2) Data element validation assesses the accuracy of participant data records. For
Workforce Investment Act (WIA) Title IB, the universe for data element validation
comprises records of participants who exited between April 1st of the year prior to the
program year through March 31st of the current program year. For Wagner-Peyser,
the universe for data element validation is comprised of participants who have been
placed and retained in employment. For Trade Adjustment Assistance (TAA), the
universe for data element validation comprises all Trade Act participant records
submitted to ETA during the prior fiscal year. For the National Farmworker Jobs
Program (NFJP), the universe for data element validation comprises all NFJP records
submitted to ETA during the prior program year. Data element validation is
performed by reviewing samples of participant records against source documentation
to ensure compliance with federal definitions.
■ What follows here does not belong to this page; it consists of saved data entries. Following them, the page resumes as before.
-- ==== Sys2Proof/Decode.lean ====
section
/-! DEFINITION. The decoder, total on 16-bit words (30_encoding.md R95), the encoder written from the
format diagrams (R83 to R90), and the opcode table's masks and matches (R106). -/

namespace Sys2Proof

/-- `fmt = w[1:0]` (R81). -/
def fmtField (w : Word) : BitVec 2 := w.extractLsb' 0 2
/-- `rd = w[15:12]` in every format with a register (R82). -/
def rdField (w : Word) : RegNum := w.extractLsb' 12 4
/-- `rs = w[11:8]` in rr and ls; the CSR number in rcsr, wcsr (R82, R129). -/
def rsField (w : Word) : RegNum := w.extractLsb' 8 4
/-- `op = w[6:2]`, the rr format's opcode (R83). -/
def opField (w : Word) : BitVec 5 := w.extractLsb' 2 5
/-- `w[5:2]`, the ri6 format's `func`: the low four bits of the opcode (R84). -/
def funcField (w : Word) : BitVec 4 := w.extractLsb' 2 4
/-- `w[3:2]`, the ls format's op bits (R88). -/
def lsOpField (w : Word) : BitVec 2 := w.extractLsb' 2 2
/-- `imm4 = w[7:4]` (R82). -/
def imm4Field (w : Word) : BitVec 4 := w.extractLsb' 4 4
/-- `imm6 = w[11:6]` (R82). -/
def imm6Field (w : Word) : BitVec 6 := w.extractLsb' 6 6
/-- `imm8 = w[11:4]` (R82). -/
def imm8Field (w : Word) : BitVec 8 := w.extractLsb' 4 8
/-- `imm11 = w[15:5]` (R82). -/
def imm11Field (w : Word) : BitVec 11 := w.extractLsb' 5 11
/-- `imm12 = w[15:4]` (R82). -/
def imm12Field (w : Word) : BitVec 12 := w.extractLsb' 4 12

/-- The rr format (R83, R95): bit 7 is reserved (R99), op 9 and 11 (R97) and op 12 to 15 (R98) too. -/
def decodeRr (w : Word) : Instr :=
  if w[7] then .reservedBit7 w
  else match (opField w).toNat with
    | 0 => .nop
    | 1 => .rets
    | 2 => .error
    | 3 => .halt
    | 4 => .rcsr (rdField w) (rsField w)
    | 5 => .wcsr (rsField w) (rdField w)
    | 6 => .moveRr (rdField w) (rsField w)
    | 7 => .loadcRr (rdField w) (rsField w)
    | 8 => .jumpRr (rdField w)
    | 9 => .reservedOp9or11 w
    | 10 => .callRr (rdField w)
    | 11 => .reservedOp9or11 w
    | 12 => .reservedOp12to15 w
    | 13 => .reservedOp12to15 w
    | 14 => .reservedOp12to15 w
    | 15 => .reservedOp12to15 w
    | 16 => .addRr (rdField w) (rsField w)
    | 17 => .subRr (rdField w) (rsField w)
    | 18 => .addcRr (rdField w) (rsField w)
    | 19 => .subcRr (rdField w) (rsField w)
    | 20 => .xorRr (rdField w) (rsField w)
    | 21 => .andRr (rdField w) (rsField w)
    | 22 => .orRr (rdField w) (rsField w)
    | 23 => .shlRr (rdField w) (rsField w)
    | 24 => .shrRr (rdField w) (rsField w)
    | 25 => .asrRr (rdField w) (rsField w)
    | 26 => .ifEqRr (rdField w) (rsField w)
    | 27 => .ifNeRr (rdField w) (rsField w)
    | 28 => .ifLtRr (rdField w) (rsField w)
    | 29 => .ifGeRr (rdField w) (rsField w)
    | 30 => .ifUltRr (rdField w) (rsField w)
    | _ => .ifUgeRr (rdField w) (rsField w)   -- op 31, the last 5-bit value

/-- The ri6 format: op = 16 + w[5:2] (R84, R95). -/
def decodeRi6 (w : Word) : Instr :=
  match (funcField w).toNat with
  | 0 => .addRi6 (rdField w) (imm6Field w)
  | 1 => .subRi6 (rdField w) (imm6Field w)
  | 2 => .addcRi6 (rdField w) (imm6Field w)
  | 3 => .subcRi6 (rdField w) (imm6Field w)
  | 4 => .xorRi6 (rdField w) (imm6Field w)
  | 5 => .andRi6 (rdField w) (imm6Field w)
  | 6 => .orRi6 (rdField w) (imm6Field w)
  | 7 => .shlRi6 (rdField w) (imm6Field w)
  | 8 => .shrRi6 (rdField w) (imm6Field w)
  | 9 => .asrRi6 (rdField w) (imm6Field w)
  | 10 => .ifEqRi6 (rdField w) (imm6Field w)
  | 11 => .ifNeRi6 (rdField w) (imm6Field w)
  | 12 => .ifLtRi6 (rdField w) (imm6Field w)
  | 13 => .ifGeRi6 (rdField w) (imm6Field w)
  | 14 => .ifUltRi6 (rdField w) (imm6Field w)
  | _ => .ifUgeRi6 (rdField w) (imm6Field w)   -- func 15, the last 4-bit value

/-- The ls format: op = 12 + w[3:2] (R88, R95). -/
def decodeLs (w : Word) : Instr :=
  match (lsOpField w).toNat with
  | 0 => .load (rdField w) (rsField w) (imm4Field w)
  | 1 => .store (rdField w) (rsField w) (imm4Field w)
  | 2 => .loadb (rdField w) (rsField w) (imm4Field w)
  | _ => .storeb (rdField w) (rsField w) (imm4Field w)   -- w[3:2] = 11

/-- `fmt = 01`: ri8 (`w[2] = 0`; corrected low bits, R85, log 18), i11 (`w[3:2] = 01`, R89), i12
(`w[3:2] = 11`, R90). -/
def decodeFmt01 (w : Word) : Instr :=
  if w[2] then
    if w[3] then .imm (imm12Field w)
    else if w[4] then .callI11 (imm11Field w)
    else .jumpI11 (imm11Field w)
  else if w[3] then .loadcRi8 (rdField w) (imm8Field w)
  else .moveRi8 (rdField w) (imm8Field w)

/-- The decoder (R95): every word is an instruction of exactly one format or lies in one reserved space,
which it answers by name. -/
def decode (w : Word) : Instr :=
  match (fmtField w).toNat with
  | 0 => decodeRr w
  | 1 => decodeFmt01 w
  | 2 => decodeLs w
  | _ => decodeRi6 w   -- fmt = 11

/-- What the decoder reads from an instruction whose bits the opcode table numbers as `w`; every
instruction is one 16-bit word (R81), and bits from `nbits` up are 0. -/
def decodeTableWord (nbits w : Nat) : Option Instr :=
  if w % 2 ^ nbits < 2 ^ 16 then some (decode (BitVec.ofNat 16 (w % 2 ^ nbits))) else none

/-- The rr word: `rd : rs : - : op : 00`, bit 7 written 0 (R83, R99). -/
def rrWord (op : BitVec 5) (rd rs : RegNum) : Word := rd ++ rs ++ 0b0#1 ++ op ++ 0b00#2
/-- The ri6 word: `rd : imm6 : func : 11` (R84). -/
def ri6Word (func : BitVec 4) (rd : RegNum) (imm6 : BitVec 6) : Word := rd ++ imm6 ++ func ++ 0b11#2
/-- The ri8 word: `rd : imm8 : op : 001` (R85). -/
def ri8Word (op : BitVec 1) (rd : RegNum) (imm8 : BitVec 8) : Word := rd ++ imm8 ++ op ++ 0b001#3
/-- The ls word: `rd : rs : imm4 : op : 10` (R88). -/
def lsWord (op : BitVec 2) (rd rs : RegNum) (imm4 : BitVec 4) : Word := rd ++ rs ++ imm4 ++ op ++ 0b10#2
/-- The i11 word: `imm11 : op : 101` (R89). -/
def i11Word (op : BitVec 2) (imm11 : BitVec 11) : Word := imm11 ++ op ++ 0b101#3
/-- The i12 word: `imm12 : 1101` (R90). -/
def i12Word (imm12 : BitVec 12) : Word := imm12 ++ 0b1101#4

/-- The word of an instruction; "N/A" fields are written 0 (R100), and a reserved word is itself. -/
def encode : Instr → Word
  | .nop => rrWord 0b00000#5 0#4 0#4
  | .rets => rrWord 0b00001#5 0#4 0#4
  | .error => rrWord 0b00010#5 0#4 0#4
  | .halt => rrWord 0b00011#5 0#4 0#4
  | .rcsr rd csr => rrWord 0b00100#5 rd csr
  | .wcsr csr rd => rrWord 0b00101#5 rd csr
  | .moveRr rd rs => rrWord 0b00110#5 rd rs
  | .moveRi8 rd imm8 => ri8Word 0b0#1 rd imm8
  | .loadcRr rd rs => rrWord 0b00111#5 rd rs
  | .loadcRi8 rd imm8 => ri8Word 0b1#1 rd imm8
  | .jumpRr rd => rrWord 0b01000#5 rd 0#4
  | .jumpI11 imm11 => i11Word 0b00#2 imm11
  | .imm imm12 => i12Word imm12
  | .callRr rd => rrWord 0b01010#5 rd 0#4
  | .callI11 imm11 => i11Word 0b10#2 imm11
  | .load rd rs imm4 => lsWord 0b00#2 rd rs imm4
  | .store rd rs imm4 => lsWord 0b01#2 rd rs imm4
  | .loadb rd rs imm4 => lsWord 0b10#2 rd rs imm4
  | .storeb rd rs imm4 => lsWord 0b11#2 rd rs imm4
  | .addRr rd rs => rrWord 0b10000#5 rd rs
  | .addRi6 rd imm6 => ri6Word 0b0000#4 rd imm6
  | .subRr rd rs => rrWord 0b10001#5 rd rs
  | .subRi6 rd imm6 => ri6Word 0b0001#4 rd imm6
  | .addcRr rd rs => rrWord 0b10010#5 rd rs
  | .addcRi6 rd imm6 => ri6Word 0b0010#4 rd imm6
  | .subcRr rd rs => rrWord 0b10011#5 rd rs
  | .subcRi6 rd imm6 => ri6Word 0b0011#4 rd imm6
  | .xorRr rd rs => rrWord 0b10100#5 rd rs
  | .xorRi6 rd imm6 => ri6Word 0b0100#4 rd imm6
  | .andRr rd rs => rrWord 0b10101#5 rd rs
  | .andRi6 rd imm6 => ri6Word 0b0101#4 rd imm6
  | .orRr rd rs => rrWord 0b10110#5 rd rs
  | .orRi6 rd imm6 => ri6Word 0b0110#4 rd imm6
  | .shlRr rd rs => rrWord 0b10111#5 rd rs
  | .shlRi6 rd imm6 => ri6Word 0b0111#4 rd imm6
  | .shrRr rd rs => rrWord 0b11000#5 rd rs
  | .shrRi6 rd imm6 => ri6Word 0b1000#4 rd imm6
  | .asrRr rd rs => rrWord 0b11001#5 rd rs
  | .asrRi6 rd imm6 => ri6Word 0b1001#4 rd imm6
  | .ifEqRr rd rs => rrWord 0b11010#5 rd rs
  | .ifEqRi6 rd imm6 => ri6Word 0b1010#4 rd imm6
  | .ifNeRr rd rs => rrWord 0b11011#5 rd rs
  | .ifNeRi6 rd imm6 => ri6Word 0b1011#4 rd imm6
  | .ifLtRr rd rs => rrWord 0b11100#5 rd rs
  | .ifLtRi6 rd imm6 => ri6Word 0b1100#4 rd imm6
  | .ifGeRr rd rs => rrWord 0b11101#5 rd rs
  | .ifGeRi6 rd imm6 => ri6Word 0b1101#4 rd imm6
  | .ifUltRr rd rs => rrWord 0b11110#5 rd rs
  | .ifUltRi6 rd imm6 => ri6Word 0b1110#4 rd imm6
  | .ifUgeRr rd rs => rrWord 0b11111#5 rd rs
  | .ifUgeRi6 rd imm6 => ri6Word 0b1111#4 rd imm6
  | .reservedOp9or11 w => w
  | .reservedOp12to15 w => w
  | .reservedBit7 w => w

/-- The mask and the match of an instruction's row of the opcode table: a word is that instruction iff
`w & mask = match` (R106, R97 to R99). -/
def Instr.row : Instr → Word × Word
  | .nop => (0x00FF#16, 0x0000#16)
  | .rets => (0x00FF#16, 0x0004#16)
  | .error => (0x00FF#16, 0x0008#16)
  | .halt => (0x00FF#16, 0x000C#16)
  | .rcsr _ _ => (0x00FF#16, 0x0010#16)
  | .wcsr _ _ => (0x00FF#16, 0x0014#16)
  | .moveRr _ _ => (0x00FF#16, 0x0018#16)
  | .moveRi8 _ _ => (0x000F#16, 0x0001#16)
  | .loadcRr _ _ => (0x00FF#16, 0x001C#16)
  | .loadcRi8 _ _ => (0x000F#16, 0x0009#16)
  | .jumpRr _ => (0x00FF#16, 0x0020#16)
  | .jumpI11 _ => (0x001F#16, 0x0005#16)
  | .imm _ => (0x000F#16, 0x000D#16)
  | .callRr _ => (0x00FF#16, 0x0028#16)
  | .callI11 _ => (0x001F#16, 0x0015#16)
  | .load _ _ _ => (0x000F#16, 0x0002#16)
  | .store _ _ _ => (0x000F#16, 0x0006#16)
  | .loadb _ _ _ => (0x000F#16, 0x000A#16)
  | .storeb _ _ _ => (0x000F#16, 0x000E#16)
  | .addRr _ _ => (0x00FF#16, 0x0040#16)
  | .addRi6 _ _ => (0x003F#16, 0x0003#16)
  | .subRr _ _ => (0x00FF#16, 0x0044#16)
  | .subRi6 _ _ => (0x003F#16, 0x0007#16)
  | .addcRr _ _ => (0x00FF#16, 0x0048#16)
  | .addcRi6 _ _ => (0x003F#16, 0x000B#16)
  | .subcRr _ _ => (0x00FF#16, 0x004C#16)
  | .subcRi6 _ _ => (0x003F#16, 0x000F#16)
  | .xorRr _ _ => (0x00FF#16, 0x0050#16)
  | .xorRi6 _ _ => (0x003F#16, 0x0013#16)
  | .andRr _ _ => (0x00FF#16, 0x0054#16)
  | .andRi6 _ _ => (0x003F#16, 0x0017#16)
  | .orRr _ _ => (0x00FF#16, 0x0058#16)
  | .orRi6 _ _ => (0x003F#16, 0x001B#16)
  | .shlRr _ _ => (0x00FF#16, 0x005C#16)
  | .shlRi6 _ _ => (0x003F#16, 0x001F#16)
  | .shrRr _ _ => (0x00FF#16, 0x0060#16)
  | .shrRi6 _ _ => (0x003F#16, 0x0023#16)
  | .asrRr _ _ => (0x00FF#16, 0x0064#16)
  | .asrRi6 _ _ => (0x003F#16, 0x0027#16)
  | .ifEqRr _ _ => (0x00FF#16, 0x0068#16)
  | .ifEqRi6 _ _ => (0x003F#16, 0x002B#16)
  | .ifNeRr _ _ => (0x00FF#16, 0x006C#16)
  | .ifNeRi6 _ _ => (0x003F#16, 0x002F#16)
  | .ifLtRr _ _ => (0x00FF#16, 0x0070#16)
  | .ifLtRi6 _ _ => (0x003F#16, 0x0033#16)
  | .ifGeRr _ _ => (0x00FF#16, 0x0074#16)
  | .ifGeRi6 _ _ => (0x003F#16, 0x0037#16)
  | .ifUltRr _ _ => (0x00FF#16, 0x0078#16)
  | .ifUltRi6 _ _ => (0x003F#16, 0x003B#16)
  | .ifUgeRr _ _ => (0x00FF#16, 0x007C#16)
  | .ifUgeRi6 _ _ => (0x003F#16, 0x003F#16)
  | .reservedOp9or11 _ => (0x00F7#16, 0x0024#16)
  | .reservedOp12to15 _ => (0x00F3#16, 0x0030#16)
  | .reservedBit7 _ => (0x0083#16, 0x0080#16)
The data validation process results in an estimate of the error rates for each data element
and each reported count. Error rates are estimated separately for each state or grantee for
the WIA, TAA, and NFJP programs. Error rates cannot be estimated for Wagner-Peyser
because statistically valid samples are not used.
The methodology for data element validation employs sampling to improve the efficiency
of the validation process. To minimize states’ and grantees’ burden in performing
validation consistent with producing a reliable estimate of the error rates, the data
element validation process is designed to compute a reliable error rate using the smallest
possible sample size. To accomplish these objectives, three sampling techniques are
used:
•
Variable sampling rates among states are used to reduce the burden on small
states and grantees as much as possible.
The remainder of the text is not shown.